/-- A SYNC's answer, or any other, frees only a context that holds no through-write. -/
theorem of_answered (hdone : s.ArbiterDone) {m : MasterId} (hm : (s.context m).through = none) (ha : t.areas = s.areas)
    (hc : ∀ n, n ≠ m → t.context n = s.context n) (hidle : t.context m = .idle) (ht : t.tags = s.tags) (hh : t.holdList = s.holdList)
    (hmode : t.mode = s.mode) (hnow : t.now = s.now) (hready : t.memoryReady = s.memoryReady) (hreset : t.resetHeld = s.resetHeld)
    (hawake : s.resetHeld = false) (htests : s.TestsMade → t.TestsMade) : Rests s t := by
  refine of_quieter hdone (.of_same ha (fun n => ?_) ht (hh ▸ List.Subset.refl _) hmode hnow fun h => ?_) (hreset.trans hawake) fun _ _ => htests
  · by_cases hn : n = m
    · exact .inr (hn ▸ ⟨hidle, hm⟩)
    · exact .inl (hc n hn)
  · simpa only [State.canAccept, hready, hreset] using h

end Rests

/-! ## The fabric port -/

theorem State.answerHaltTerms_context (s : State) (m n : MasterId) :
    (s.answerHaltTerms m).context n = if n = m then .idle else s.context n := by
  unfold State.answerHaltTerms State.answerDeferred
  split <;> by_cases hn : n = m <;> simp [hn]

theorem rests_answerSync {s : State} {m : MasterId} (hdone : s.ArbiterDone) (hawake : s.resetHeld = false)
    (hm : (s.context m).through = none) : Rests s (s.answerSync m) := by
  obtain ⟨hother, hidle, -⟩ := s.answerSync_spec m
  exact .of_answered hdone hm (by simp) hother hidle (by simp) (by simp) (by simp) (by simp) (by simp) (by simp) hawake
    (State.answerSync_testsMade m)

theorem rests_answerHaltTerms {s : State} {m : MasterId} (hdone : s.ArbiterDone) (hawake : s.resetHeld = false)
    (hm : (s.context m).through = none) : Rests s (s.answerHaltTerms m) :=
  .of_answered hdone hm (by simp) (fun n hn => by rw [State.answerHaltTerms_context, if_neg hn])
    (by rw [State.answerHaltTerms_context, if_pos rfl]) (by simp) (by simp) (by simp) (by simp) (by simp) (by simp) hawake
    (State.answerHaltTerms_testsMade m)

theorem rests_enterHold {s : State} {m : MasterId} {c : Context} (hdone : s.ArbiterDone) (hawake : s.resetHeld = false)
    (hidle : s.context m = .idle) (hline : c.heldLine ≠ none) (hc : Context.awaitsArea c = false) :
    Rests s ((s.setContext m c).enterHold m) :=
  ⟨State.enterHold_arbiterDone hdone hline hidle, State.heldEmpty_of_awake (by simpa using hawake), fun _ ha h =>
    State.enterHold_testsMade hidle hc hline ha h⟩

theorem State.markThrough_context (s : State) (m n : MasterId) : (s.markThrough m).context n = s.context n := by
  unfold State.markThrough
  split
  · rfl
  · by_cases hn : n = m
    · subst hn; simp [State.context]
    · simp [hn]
==
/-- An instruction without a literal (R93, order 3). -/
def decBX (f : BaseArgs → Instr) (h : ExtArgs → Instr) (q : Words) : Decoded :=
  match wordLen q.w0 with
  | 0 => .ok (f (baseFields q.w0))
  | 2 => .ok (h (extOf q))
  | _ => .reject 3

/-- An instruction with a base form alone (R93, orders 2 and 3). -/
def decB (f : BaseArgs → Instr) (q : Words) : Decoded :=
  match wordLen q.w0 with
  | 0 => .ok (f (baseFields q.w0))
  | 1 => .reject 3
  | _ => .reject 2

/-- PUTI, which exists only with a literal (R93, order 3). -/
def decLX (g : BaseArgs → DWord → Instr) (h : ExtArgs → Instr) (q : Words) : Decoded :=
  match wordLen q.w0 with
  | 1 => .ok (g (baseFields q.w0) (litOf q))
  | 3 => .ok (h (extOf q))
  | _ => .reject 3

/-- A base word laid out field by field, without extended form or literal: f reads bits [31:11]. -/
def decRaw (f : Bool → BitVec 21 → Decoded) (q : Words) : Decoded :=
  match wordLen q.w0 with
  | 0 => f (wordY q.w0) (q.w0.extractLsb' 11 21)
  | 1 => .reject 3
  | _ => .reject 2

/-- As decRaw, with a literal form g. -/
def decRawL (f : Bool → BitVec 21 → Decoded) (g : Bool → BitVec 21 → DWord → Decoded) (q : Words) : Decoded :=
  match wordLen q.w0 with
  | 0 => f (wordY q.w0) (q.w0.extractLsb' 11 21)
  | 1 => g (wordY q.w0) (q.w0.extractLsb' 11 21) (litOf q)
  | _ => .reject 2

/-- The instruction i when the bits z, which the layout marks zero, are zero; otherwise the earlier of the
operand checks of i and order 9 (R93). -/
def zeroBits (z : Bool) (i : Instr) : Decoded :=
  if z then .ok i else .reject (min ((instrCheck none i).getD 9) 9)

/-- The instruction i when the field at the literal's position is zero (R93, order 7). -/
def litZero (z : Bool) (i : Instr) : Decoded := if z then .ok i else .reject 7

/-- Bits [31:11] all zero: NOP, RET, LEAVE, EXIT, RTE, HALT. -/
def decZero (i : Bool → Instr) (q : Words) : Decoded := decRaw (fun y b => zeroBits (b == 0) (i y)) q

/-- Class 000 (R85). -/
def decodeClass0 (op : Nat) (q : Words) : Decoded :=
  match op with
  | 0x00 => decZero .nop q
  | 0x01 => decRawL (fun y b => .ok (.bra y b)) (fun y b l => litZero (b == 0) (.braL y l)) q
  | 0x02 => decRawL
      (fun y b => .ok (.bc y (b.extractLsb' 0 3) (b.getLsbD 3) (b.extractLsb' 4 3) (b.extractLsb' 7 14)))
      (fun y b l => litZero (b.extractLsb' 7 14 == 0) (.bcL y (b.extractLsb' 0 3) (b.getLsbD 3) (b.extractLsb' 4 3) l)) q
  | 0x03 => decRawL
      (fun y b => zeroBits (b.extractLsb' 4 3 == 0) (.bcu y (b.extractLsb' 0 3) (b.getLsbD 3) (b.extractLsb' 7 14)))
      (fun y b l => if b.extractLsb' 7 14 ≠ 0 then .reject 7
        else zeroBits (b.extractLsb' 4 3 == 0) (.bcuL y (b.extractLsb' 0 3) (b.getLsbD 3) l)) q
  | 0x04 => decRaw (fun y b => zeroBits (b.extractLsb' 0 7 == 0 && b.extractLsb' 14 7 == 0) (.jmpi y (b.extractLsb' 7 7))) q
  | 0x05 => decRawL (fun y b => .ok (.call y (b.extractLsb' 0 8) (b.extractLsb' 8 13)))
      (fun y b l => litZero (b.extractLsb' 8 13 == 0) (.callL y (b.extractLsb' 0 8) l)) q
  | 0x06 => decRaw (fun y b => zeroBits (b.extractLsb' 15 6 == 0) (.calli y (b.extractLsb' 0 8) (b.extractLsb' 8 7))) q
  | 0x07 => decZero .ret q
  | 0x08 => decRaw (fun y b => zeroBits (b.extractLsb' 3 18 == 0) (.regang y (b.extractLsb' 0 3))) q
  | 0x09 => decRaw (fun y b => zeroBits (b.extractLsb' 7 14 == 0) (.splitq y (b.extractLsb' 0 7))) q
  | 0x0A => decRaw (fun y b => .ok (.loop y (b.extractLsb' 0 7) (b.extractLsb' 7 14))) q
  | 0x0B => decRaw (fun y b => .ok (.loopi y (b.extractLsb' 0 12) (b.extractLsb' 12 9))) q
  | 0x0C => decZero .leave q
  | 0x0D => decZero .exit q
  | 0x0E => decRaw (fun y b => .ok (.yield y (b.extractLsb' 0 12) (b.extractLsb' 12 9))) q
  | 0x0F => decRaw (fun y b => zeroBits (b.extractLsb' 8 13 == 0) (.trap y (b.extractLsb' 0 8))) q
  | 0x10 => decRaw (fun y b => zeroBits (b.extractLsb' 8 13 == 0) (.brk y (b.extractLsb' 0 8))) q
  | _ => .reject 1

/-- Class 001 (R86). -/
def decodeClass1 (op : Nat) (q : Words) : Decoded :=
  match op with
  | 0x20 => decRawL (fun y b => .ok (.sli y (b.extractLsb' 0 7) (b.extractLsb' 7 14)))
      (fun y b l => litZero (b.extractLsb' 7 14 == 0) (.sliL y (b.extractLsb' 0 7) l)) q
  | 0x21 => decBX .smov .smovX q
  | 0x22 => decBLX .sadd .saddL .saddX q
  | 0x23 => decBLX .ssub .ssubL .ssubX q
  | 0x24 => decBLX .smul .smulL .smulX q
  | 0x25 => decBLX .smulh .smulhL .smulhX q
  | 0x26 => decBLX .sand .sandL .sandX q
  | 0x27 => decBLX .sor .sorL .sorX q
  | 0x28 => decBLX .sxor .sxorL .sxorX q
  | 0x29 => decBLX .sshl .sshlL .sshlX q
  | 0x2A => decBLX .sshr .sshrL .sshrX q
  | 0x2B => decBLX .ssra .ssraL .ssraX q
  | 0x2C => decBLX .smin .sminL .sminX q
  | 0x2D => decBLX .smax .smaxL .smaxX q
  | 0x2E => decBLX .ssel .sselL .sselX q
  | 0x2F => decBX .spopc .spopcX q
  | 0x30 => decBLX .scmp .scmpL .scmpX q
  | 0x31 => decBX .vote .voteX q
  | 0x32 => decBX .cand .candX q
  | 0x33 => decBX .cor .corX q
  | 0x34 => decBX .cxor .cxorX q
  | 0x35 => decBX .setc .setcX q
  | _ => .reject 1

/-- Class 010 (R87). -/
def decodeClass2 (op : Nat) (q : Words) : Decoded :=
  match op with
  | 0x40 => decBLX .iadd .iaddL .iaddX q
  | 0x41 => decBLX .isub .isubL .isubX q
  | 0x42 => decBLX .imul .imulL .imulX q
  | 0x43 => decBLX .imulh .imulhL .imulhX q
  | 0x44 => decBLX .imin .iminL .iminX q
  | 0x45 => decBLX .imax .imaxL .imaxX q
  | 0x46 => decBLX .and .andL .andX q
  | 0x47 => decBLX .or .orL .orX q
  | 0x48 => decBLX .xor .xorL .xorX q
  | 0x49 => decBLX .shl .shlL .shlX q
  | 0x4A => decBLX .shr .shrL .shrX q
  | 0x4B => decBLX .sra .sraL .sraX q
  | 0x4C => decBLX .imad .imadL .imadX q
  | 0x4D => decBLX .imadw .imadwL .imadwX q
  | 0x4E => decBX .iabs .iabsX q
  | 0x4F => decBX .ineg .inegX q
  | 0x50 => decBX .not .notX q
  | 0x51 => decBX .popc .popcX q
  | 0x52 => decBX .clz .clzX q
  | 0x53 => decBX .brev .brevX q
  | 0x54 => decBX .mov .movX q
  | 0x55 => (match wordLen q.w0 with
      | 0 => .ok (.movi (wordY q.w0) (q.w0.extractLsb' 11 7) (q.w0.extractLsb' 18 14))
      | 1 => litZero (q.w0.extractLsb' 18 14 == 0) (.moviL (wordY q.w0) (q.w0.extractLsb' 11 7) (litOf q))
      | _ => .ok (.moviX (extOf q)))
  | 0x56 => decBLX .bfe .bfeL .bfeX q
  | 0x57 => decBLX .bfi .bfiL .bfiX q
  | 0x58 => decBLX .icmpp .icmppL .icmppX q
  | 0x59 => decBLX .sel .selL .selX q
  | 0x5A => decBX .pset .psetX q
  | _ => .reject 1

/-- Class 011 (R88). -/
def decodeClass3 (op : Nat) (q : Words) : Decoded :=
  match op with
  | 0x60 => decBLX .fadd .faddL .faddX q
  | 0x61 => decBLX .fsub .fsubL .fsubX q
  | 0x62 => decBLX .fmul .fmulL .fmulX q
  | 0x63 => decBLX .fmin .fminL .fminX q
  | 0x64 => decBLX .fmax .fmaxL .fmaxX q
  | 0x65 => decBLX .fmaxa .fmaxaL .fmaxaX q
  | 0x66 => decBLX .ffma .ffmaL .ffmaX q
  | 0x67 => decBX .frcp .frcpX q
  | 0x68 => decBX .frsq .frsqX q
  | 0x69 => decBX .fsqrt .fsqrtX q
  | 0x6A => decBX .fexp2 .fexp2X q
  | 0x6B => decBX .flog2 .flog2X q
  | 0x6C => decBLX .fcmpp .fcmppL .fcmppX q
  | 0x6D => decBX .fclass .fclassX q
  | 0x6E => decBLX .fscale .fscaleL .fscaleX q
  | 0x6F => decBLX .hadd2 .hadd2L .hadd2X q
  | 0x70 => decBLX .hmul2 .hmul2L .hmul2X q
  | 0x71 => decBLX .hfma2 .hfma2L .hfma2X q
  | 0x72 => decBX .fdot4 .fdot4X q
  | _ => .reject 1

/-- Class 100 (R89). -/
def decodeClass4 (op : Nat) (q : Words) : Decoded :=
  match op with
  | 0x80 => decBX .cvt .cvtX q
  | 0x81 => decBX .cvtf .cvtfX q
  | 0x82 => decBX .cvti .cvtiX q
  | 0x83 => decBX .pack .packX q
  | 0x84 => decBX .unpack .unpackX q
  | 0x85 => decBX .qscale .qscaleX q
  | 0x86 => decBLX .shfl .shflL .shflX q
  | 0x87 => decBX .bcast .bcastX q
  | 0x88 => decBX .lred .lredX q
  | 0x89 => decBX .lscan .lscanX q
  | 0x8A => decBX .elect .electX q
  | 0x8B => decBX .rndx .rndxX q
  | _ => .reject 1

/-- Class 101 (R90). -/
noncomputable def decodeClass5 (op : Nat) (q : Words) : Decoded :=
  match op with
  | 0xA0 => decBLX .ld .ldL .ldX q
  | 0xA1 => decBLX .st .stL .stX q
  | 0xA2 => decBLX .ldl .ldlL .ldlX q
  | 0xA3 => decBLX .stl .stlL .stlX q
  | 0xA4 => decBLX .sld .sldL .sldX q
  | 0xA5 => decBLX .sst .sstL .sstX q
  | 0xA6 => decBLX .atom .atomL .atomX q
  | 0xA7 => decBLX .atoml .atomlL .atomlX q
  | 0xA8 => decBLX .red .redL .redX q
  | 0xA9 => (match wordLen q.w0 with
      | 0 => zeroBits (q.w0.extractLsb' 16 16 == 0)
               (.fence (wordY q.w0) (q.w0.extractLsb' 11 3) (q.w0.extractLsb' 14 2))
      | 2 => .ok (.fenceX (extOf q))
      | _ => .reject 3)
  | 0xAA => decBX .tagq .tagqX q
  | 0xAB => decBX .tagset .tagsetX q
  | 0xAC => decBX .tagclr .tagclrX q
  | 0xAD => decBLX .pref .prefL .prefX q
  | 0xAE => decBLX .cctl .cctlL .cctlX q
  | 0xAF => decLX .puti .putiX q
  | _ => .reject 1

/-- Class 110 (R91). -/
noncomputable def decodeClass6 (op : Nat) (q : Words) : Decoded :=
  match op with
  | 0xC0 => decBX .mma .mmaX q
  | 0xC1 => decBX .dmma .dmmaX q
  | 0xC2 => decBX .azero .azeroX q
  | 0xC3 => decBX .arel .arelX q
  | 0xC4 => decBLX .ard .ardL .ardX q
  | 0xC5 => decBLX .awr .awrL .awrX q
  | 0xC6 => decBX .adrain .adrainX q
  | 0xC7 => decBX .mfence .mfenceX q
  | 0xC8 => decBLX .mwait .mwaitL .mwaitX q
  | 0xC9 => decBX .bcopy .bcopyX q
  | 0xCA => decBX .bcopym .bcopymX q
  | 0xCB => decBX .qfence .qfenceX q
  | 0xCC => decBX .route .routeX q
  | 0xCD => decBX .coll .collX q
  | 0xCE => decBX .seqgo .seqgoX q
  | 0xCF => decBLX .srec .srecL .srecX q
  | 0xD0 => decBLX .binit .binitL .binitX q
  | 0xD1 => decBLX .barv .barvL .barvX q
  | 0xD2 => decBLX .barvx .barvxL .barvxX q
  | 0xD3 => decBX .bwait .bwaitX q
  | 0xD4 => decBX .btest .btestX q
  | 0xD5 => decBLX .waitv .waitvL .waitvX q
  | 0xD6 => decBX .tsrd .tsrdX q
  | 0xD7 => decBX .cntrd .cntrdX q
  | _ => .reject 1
==
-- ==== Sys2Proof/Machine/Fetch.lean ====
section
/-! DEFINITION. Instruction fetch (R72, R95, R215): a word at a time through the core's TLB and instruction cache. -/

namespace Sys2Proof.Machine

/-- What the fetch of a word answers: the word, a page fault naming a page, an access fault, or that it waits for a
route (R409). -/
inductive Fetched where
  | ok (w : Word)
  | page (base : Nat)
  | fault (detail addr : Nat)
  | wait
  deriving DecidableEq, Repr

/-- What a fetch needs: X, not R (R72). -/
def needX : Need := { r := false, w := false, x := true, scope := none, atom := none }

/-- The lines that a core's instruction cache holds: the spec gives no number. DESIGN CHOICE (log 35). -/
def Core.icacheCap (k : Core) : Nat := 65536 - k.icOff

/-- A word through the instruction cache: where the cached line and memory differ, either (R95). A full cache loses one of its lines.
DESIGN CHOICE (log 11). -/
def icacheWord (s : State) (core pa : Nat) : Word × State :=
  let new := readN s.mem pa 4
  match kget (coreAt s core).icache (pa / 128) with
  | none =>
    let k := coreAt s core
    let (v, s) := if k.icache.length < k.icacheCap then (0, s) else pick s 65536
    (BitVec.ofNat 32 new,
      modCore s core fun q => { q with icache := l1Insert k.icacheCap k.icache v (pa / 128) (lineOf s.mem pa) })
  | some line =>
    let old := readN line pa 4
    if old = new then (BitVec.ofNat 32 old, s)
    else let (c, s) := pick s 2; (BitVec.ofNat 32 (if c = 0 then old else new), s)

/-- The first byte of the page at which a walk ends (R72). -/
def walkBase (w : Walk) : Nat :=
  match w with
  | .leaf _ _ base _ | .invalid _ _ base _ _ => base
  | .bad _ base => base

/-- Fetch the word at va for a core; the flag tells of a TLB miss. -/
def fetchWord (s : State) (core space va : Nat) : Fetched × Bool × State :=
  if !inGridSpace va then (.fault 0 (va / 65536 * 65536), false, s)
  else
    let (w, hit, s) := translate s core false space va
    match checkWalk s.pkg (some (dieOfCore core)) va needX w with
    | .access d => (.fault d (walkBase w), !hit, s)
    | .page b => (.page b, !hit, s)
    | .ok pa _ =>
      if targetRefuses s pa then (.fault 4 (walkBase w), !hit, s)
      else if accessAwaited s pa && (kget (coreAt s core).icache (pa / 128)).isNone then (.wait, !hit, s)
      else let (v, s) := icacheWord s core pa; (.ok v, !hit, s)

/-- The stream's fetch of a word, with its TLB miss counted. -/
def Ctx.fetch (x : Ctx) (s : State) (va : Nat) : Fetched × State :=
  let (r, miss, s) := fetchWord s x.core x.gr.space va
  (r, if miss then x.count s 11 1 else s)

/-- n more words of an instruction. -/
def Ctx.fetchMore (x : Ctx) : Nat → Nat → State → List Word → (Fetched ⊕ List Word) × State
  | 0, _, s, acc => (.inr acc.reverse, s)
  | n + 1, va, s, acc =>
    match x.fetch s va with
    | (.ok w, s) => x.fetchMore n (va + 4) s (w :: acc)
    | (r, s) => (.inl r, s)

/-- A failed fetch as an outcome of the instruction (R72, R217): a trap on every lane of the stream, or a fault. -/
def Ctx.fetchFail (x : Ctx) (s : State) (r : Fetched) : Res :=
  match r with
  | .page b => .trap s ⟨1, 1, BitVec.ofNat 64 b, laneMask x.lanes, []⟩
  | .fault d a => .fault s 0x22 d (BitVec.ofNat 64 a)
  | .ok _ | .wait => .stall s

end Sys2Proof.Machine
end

* Try it:
Using the entries above, give again exactly the lines from the line holding "decBLX .sor .sorL .sorX q" through the line holding "decBX .spopc .spopcX q". Include both end lines and nothing else.

* Reply:
  | 0x27 => decBLX .sor .sorL .sorX q
  | 0x28 => decBLX .sxor .sxorL .sxorX q
  | 0x29 => decBLX .sshl .sshlL .sshlX q
  | 0x2A => decBLX .sshr .sshrL .sshrX q
  | 0x2B => decBLX .ssra .ssraL .ssraX q
  | 0x2C => decBLX .smin .sminL .sminX q
  | 0x2D => decBLX .smax .smaxL .smaxX q
  | 0x2E => decBLX .ssel .sselL .sselX q
  | 0x2F => decBX .spopc .spopcX q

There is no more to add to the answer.